Carbon dioxide and nitrous oxide fluxes from a legume-based grassland during contrasting seasons in eastern Finland

Legumes facilitate soil carbon (C) sequestration and mitigation of nitrous oxide (N₂O) emissions. They have an important role in improving model predictions of future feedbacks from the high-latitude carbon dioxide (CO₂) and N₂O fluxes and climate driving the response of northern ecosystems to warming. Legume based grasslands are an important part of the economy as high protein fodder for the cattle and thus, they are crucial for meat and dairy industries in Europe. However, there is a lack of regionally based, ecosystem scale field experimental data on legume based grasslands. Therefore, using the eddy covariance technique, we measured CO₂ and N₂O fluxes from a grassland site, growing timothy (Phleum pratense L.) and red clover (Trifolium pratense L.), treated with mineral nitrogen (MinN) or with digestate residue (OrgN) in eastern Finland during two growing seasons (May – Sep 2017 and 2018). Results showed that higher mean seasonal temperature (2018) increased net ecosystem CO₂ exchange (NEE) and total dry matter (DM) and decreased N₂O emissions. Specifically, NEE was 8.3 and 12.1 Mg ha^-1 in 2017 and 2018, respectively with no differences between treatments over the two years.
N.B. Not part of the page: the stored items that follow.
/-- Damper state of one direction and RX branch (spec/05 R141). -/
structure DmpBr where
  /-- 05 R158. -/
  noMeas : Bool := false
  /-- 05 R158. -/
  frozenUsed : Bool := false
  /-- 05 R144. -/
  isoLow : Bool := false
  /-- 05 R141. -/
  iso : Int := 0
  /-- 05 R141: SUPP_LAST_B as a ratio. -/
  suppLast : Option (Nat × Nat) := none
  /-- 05 R151: oldest first. -/
  masks : List Mask := []
  /-- 05 R147: last counted windows, newest first. -/
  spectra : List (List Int) := []
  /-- 05 R146: last valid samples of e_B, newest first. -/
  buf : List (Int × Int) := []
  /-- 05 R146: valid samples since the running detector window began. -/
  fresh : Nat := 0
  /-- 05 R146: tick with which the running detector window began. -/
  winTick : Nat := 0
  /-- 05 R146: tick with which the last counted window began. -/
  winFrom : Nat := 0
  /-- 05 R147: a counted window has been captured in the running tick. -/
  due : Bool := false
  deriving DecidableEq, Repr

/-- Damper state of a section (spec/05 R158). -/
structure Dmp where
  /-- 05 R158: DL, UL. -/
  dir : List DmpDir := [{}, {}]
  /-- 05 R158: order of R94. -/
  br : List DmpBr := [{}, {}, {}, {}]
  /-- 05 R158. -/
  lastOnset : Nat := 0
  /-- 05 R153 R158. -/
  backoff : Nat := 3
  /-- 05 R158. -/
  onsets : Nat := 0
  /-- 05 R158. -/
  strangers : Nat := 0
  /-- 05 R158. -/
  tests : Nat := 0
  deriving DecidableEq, Repr

/-- SPA_CONFIG of a section (spec/06 R182). -/
structure SpaCfg where
  /-- 06 R182. -/
  ulNoiseMax : Int := -26368
  /-- 06 R182. -/
  noiseIn : Int := -23040
  /-- 06 R182. -/
  portOfsUl : Int := 0
  /-- 06 R182. -/
  actThresh : Nat := 6
  /-- 06 R182. -/
  sqEn : Bool := true
  /-- 06 R182. -/
  sqMute : Bool := true
  /-- 06 R182. -/
  proxEn : Bool := false
  /-- 06 R182. -/
  proxSrc : Bool := false
  /-- 06 R182. -/
  hang : Nat := 4800
  /-- 06 R182. -/
  ulRefGain : Int := 0
  /-- 06 R182. -/
  dlRefLevel : Int := -32768
  deriving DecidableEq, Repr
The DM yield was 5.9 and 4.9 Mg ha^-1 for MinN and OrgN, respectively, in 2017, while it was 6.3 and 6.8 Mg ha^-1 in 2018. Cumulative N₂O fluxes were 0.01 (100-year global warming potential CO₂-equivalent) and -0.6 Mg CO₂ ha^-1 in 2017 and 2018, respectively. Summing up the seasonal NEE, N₂O flux and DM yield, the seasonal C balance was 2.1 and -1.3 Mg ha^-1 for MinN and OrgN treatments in 2017, and it was -2.5 and -3.5 Mg ha^-1, respectively, in 2018. Our observations from two climatically contrasting seasons suggest that the legume based grasslands in the boreal region have a strong C sequestration potential and the addition of organic fertilizer turns the systems to a larger sink in in the warmer year.